TASK TO COMPLETE => Reproduce, from the lines below, exactly the stretch that begins at the line containing "match w.mode with" and ends at the line containing "def passedOver (s", both included.

═════ INFORMATION SHOWN

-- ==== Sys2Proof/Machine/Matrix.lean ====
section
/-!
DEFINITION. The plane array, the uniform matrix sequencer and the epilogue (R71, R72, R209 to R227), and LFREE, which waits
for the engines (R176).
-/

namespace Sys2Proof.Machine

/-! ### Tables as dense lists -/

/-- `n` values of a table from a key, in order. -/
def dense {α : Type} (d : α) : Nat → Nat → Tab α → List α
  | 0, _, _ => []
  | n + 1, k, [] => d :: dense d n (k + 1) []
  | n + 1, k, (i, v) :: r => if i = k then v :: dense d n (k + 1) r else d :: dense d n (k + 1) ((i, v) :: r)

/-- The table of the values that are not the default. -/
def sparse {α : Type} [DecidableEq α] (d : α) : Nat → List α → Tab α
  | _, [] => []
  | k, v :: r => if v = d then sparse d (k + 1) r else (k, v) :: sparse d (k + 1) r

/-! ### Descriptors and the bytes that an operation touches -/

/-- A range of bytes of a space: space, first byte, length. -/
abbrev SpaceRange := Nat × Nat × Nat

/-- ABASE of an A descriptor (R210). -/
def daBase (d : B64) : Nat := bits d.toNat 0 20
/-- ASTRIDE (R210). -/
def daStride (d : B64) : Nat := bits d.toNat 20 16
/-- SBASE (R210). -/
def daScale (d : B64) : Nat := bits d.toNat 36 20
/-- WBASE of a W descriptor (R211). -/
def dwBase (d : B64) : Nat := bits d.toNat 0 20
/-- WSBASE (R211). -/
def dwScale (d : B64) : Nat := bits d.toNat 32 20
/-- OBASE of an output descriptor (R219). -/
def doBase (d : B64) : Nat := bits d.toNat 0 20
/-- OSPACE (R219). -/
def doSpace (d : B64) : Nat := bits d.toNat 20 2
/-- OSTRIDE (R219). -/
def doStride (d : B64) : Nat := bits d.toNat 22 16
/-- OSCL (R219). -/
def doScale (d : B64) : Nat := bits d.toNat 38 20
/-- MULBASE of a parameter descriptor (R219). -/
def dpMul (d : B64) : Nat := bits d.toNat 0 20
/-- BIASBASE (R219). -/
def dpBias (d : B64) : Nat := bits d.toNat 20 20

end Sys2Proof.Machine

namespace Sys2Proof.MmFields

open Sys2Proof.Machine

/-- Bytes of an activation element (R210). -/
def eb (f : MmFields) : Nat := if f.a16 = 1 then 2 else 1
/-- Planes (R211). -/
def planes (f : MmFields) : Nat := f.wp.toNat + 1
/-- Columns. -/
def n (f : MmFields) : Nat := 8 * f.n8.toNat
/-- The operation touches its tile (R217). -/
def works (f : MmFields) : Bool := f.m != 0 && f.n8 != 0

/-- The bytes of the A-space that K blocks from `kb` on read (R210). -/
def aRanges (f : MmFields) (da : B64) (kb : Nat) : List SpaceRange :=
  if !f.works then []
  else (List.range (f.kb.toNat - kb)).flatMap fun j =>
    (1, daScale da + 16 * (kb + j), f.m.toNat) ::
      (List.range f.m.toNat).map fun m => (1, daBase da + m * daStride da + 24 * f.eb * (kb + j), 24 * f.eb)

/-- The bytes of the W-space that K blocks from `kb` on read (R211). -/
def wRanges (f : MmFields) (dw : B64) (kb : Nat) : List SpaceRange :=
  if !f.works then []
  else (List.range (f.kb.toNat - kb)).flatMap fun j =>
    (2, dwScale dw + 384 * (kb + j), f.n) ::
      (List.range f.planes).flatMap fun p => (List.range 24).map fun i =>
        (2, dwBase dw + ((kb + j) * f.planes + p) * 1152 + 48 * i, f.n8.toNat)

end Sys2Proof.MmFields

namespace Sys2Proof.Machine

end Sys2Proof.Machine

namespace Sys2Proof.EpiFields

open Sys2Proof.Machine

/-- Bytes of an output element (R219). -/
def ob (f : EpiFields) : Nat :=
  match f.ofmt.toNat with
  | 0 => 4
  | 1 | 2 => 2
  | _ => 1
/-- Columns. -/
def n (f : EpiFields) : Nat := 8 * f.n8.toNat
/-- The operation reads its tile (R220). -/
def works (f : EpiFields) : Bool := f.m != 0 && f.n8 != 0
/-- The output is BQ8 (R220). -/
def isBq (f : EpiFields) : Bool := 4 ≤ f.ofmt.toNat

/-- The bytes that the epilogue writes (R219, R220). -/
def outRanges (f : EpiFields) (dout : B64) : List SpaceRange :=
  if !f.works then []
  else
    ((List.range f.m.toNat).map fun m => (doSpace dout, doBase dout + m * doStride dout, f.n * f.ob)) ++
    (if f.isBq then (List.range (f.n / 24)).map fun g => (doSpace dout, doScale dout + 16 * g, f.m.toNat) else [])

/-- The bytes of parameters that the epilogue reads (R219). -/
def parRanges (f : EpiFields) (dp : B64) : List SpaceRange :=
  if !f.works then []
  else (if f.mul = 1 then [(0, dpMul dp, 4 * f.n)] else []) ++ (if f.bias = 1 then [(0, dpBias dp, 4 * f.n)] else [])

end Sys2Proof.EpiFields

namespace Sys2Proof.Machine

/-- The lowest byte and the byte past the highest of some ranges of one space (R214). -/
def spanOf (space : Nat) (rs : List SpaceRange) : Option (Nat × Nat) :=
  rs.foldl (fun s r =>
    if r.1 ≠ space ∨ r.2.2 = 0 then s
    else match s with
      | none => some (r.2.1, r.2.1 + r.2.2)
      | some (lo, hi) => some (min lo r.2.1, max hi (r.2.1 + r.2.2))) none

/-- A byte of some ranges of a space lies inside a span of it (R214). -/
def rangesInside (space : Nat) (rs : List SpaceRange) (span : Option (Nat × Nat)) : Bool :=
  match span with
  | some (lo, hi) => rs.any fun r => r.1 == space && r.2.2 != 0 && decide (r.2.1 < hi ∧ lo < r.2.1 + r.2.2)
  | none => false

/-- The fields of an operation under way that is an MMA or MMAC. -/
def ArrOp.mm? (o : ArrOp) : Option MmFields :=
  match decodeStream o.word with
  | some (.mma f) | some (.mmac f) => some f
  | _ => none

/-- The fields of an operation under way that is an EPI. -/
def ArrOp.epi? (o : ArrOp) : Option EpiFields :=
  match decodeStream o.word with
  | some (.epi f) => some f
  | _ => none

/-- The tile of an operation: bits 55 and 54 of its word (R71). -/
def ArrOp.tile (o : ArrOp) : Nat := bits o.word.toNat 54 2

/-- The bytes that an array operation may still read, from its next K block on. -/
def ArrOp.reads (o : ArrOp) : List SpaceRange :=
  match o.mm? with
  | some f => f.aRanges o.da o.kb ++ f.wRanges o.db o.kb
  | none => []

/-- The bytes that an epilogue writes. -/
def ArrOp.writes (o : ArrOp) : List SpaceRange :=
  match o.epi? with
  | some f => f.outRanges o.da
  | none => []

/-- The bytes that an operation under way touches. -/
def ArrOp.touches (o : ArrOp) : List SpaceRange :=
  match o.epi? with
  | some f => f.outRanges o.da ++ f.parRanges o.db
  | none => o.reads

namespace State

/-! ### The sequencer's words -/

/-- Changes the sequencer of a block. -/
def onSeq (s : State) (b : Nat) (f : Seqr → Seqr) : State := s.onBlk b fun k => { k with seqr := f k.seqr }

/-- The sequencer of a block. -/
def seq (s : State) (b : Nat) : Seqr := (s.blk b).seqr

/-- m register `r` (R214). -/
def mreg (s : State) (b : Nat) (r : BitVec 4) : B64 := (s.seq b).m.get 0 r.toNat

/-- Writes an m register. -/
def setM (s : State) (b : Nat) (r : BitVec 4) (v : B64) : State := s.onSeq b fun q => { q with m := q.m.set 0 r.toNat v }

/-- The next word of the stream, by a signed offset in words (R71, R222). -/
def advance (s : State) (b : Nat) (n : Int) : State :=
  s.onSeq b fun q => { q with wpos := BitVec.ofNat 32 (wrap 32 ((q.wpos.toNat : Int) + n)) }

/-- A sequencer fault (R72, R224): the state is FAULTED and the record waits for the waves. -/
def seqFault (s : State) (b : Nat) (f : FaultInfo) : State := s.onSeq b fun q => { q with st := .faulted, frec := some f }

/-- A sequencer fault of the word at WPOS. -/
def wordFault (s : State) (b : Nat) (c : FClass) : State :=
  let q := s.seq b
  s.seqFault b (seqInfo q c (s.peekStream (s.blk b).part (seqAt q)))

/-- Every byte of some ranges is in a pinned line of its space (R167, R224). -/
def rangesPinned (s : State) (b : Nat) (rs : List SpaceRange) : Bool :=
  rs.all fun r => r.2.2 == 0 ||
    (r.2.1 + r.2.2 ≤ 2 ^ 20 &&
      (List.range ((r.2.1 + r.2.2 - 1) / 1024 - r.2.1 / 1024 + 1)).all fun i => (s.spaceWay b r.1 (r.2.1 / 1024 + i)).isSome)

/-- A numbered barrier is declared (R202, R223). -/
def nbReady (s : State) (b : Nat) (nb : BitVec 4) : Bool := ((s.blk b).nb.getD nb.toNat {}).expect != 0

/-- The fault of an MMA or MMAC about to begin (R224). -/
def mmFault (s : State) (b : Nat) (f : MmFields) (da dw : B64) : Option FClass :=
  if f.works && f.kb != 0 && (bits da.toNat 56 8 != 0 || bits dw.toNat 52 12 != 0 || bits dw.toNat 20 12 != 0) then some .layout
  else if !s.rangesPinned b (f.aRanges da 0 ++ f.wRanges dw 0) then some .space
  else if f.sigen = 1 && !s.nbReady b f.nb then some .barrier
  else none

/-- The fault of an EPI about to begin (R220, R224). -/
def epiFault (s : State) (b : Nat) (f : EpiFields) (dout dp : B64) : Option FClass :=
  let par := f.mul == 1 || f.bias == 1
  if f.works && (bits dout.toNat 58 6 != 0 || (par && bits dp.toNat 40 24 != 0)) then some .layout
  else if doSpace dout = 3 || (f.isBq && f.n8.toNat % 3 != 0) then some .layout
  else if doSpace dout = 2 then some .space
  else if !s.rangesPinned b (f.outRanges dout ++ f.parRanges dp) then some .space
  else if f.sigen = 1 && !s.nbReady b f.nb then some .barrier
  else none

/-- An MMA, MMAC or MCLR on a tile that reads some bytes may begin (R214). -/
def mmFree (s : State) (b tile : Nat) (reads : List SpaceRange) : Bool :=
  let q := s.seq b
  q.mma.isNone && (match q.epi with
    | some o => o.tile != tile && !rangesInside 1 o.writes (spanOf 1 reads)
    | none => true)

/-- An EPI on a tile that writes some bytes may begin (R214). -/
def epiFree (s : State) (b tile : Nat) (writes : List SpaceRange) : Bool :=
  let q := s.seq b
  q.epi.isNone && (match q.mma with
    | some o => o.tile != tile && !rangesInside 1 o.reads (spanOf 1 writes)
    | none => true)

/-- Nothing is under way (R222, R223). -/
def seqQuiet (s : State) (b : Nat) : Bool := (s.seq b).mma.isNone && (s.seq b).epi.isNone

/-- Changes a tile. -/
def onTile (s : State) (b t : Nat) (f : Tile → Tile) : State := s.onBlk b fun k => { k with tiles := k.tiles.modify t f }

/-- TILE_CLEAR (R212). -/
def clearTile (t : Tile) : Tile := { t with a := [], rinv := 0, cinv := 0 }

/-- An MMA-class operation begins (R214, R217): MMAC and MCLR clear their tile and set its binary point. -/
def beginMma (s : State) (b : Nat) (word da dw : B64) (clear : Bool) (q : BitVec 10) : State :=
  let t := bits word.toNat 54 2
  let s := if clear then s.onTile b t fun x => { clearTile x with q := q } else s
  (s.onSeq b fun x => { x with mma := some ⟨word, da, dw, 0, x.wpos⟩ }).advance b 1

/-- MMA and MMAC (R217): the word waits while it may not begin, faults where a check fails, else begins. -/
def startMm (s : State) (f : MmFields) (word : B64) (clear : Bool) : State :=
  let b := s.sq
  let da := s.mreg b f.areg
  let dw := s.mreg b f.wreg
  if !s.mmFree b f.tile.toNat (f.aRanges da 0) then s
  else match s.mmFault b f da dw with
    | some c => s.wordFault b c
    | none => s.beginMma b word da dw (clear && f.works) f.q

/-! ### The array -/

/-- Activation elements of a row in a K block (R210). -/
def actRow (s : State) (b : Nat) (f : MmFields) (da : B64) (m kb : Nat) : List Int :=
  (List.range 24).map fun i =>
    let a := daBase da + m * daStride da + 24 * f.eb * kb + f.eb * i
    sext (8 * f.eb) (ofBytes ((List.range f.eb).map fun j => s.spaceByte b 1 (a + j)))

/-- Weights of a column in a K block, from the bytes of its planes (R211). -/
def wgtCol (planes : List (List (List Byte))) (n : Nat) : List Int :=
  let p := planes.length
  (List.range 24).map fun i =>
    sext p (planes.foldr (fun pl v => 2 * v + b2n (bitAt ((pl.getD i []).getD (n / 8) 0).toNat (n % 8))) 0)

══════════
═════ INFORMATION SHOWN

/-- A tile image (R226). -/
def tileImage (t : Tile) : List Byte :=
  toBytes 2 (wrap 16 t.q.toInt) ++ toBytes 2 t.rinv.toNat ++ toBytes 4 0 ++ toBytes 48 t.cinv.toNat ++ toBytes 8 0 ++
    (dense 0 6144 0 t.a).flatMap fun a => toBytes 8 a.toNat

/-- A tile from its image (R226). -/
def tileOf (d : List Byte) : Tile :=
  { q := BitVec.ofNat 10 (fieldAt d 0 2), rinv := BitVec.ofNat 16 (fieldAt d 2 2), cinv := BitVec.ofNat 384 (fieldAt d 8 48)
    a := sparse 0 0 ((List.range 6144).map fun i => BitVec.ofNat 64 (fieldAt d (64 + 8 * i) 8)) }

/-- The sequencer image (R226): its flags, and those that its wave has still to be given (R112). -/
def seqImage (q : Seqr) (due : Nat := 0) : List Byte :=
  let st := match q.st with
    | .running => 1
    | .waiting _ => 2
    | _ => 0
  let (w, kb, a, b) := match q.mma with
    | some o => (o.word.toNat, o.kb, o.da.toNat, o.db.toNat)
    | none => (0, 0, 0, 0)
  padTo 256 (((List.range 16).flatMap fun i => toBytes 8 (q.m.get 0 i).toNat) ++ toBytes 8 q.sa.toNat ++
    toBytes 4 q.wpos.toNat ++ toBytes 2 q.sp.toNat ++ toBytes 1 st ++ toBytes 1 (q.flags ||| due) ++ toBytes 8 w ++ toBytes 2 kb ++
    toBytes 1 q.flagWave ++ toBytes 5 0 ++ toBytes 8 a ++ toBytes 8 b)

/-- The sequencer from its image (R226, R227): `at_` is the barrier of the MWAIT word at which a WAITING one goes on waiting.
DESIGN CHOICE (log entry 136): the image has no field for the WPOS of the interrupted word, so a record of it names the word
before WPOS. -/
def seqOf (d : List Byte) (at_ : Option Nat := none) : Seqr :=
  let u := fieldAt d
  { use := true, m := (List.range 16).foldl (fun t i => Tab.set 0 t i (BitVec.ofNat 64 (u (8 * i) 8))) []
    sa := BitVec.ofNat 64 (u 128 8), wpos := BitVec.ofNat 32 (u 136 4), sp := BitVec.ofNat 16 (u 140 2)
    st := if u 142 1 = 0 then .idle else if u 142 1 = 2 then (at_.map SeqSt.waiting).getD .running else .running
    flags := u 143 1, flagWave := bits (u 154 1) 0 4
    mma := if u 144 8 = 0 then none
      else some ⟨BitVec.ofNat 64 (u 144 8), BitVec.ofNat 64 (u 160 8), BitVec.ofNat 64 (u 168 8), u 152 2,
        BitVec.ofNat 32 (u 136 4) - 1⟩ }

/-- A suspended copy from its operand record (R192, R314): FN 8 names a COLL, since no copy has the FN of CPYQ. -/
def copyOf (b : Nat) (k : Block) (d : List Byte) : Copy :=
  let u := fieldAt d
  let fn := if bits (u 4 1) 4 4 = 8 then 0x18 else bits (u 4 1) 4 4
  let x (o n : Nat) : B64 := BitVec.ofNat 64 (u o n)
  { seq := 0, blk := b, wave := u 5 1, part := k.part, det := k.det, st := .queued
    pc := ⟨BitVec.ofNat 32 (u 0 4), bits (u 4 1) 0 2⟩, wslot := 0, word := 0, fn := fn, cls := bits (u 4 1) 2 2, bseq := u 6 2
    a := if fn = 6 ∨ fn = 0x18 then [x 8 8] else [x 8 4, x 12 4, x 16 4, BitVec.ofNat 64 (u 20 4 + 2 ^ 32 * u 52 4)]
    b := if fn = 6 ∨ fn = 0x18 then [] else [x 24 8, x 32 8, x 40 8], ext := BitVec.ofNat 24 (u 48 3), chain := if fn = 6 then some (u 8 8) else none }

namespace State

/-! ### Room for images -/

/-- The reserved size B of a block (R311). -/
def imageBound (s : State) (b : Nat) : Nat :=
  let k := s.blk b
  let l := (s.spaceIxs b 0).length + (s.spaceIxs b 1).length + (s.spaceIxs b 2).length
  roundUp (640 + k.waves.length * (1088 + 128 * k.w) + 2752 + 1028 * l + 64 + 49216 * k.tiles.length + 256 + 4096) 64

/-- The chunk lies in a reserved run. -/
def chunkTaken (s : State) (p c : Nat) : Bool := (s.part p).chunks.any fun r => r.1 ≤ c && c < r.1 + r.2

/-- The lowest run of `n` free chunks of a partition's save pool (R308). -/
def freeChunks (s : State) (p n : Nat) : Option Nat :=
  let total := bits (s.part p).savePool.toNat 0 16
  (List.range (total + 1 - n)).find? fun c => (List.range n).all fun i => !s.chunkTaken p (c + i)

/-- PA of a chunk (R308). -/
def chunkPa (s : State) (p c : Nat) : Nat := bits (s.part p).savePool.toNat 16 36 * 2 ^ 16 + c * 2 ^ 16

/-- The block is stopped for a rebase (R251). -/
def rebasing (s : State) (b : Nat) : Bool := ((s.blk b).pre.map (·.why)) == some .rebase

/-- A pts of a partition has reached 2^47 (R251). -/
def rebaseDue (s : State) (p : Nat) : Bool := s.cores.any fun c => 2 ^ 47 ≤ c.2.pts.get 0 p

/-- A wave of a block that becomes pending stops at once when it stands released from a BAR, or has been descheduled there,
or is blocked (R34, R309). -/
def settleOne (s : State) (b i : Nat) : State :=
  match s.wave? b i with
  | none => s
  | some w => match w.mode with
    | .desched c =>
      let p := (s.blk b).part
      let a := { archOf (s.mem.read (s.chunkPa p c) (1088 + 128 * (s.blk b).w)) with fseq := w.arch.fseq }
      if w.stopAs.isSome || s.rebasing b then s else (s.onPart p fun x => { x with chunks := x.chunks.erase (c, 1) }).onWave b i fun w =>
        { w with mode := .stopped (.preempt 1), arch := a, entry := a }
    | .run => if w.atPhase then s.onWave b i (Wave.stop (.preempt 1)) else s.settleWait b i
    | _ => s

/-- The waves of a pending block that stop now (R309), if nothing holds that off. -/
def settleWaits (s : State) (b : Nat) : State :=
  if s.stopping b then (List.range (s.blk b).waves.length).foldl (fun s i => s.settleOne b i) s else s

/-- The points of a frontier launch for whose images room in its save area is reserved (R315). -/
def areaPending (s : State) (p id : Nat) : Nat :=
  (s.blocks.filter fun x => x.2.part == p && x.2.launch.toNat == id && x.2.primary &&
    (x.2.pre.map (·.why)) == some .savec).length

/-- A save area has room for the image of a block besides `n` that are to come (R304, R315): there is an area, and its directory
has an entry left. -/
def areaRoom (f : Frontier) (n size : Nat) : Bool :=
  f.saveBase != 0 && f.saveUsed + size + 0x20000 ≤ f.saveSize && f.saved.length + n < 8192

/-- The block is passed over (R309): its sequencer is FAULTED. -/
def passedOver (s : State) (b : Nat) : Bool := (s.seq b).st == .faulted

══════════

TASK RESPONSE =>
  | some w => match w.mode with
    | .desched c =>
      let p := (s.blk b).part
      let a := { archOf (s.mem.read (s.chunkPa p c) (1088 + 128 * (s.blk b).w)) with fseq := w.arch.fseq }
      if w.stopAs.isSome || s.rebasing b then s else (s.onPart p fun x => { x with chunks := x.chunks.erase (c, 1) }).onWave b i fun w =>
        { w with mode := .stopped (.preempt 1), arch := a, entry := a }
    | .run => if w.atPhase then s.onWave b i (Wave.stop (.preempt 1)) else s.settleWait b i
    | _ => s

/-- The waves of a pending block that stop now (R309), if nothing holds that off. -/
def settleWaits (s : State) (b : Nat) : State :=
  if s.stopping b then (List.range (s.blk b).waves.length).foldl (fun s i => s.settleOne b i) s else s

/-- The points of a frontier launch for whose images room in its save area is reserved (R315). -/
def areaPending (s : State) (p id : Nat) : Nat :=
  (s.blocks.filter fun x => x.2.part == p && x.2.launch.toNat == id && x.2.primary &&
    (x.2.pre.map (·.why)) == some .savec).length

/-- A save area has room for the image of a block besides `n` that are to come (R304, R315): there is an area, and its directory
has an entry left. -/
def areaRoom (f : Frontier) (n size : Nat) : Bool :=
  f.saveBase != 0 && f.saveUsed + size + 0x20000 ≤ f.saveSize && f.saved.length + n < 8192

/-- The block is passed over (R309): its sequencer is FAULTED. -/
def passedOver (s : State) (b : Nat) : Bool := (s.seq b).st == .faulted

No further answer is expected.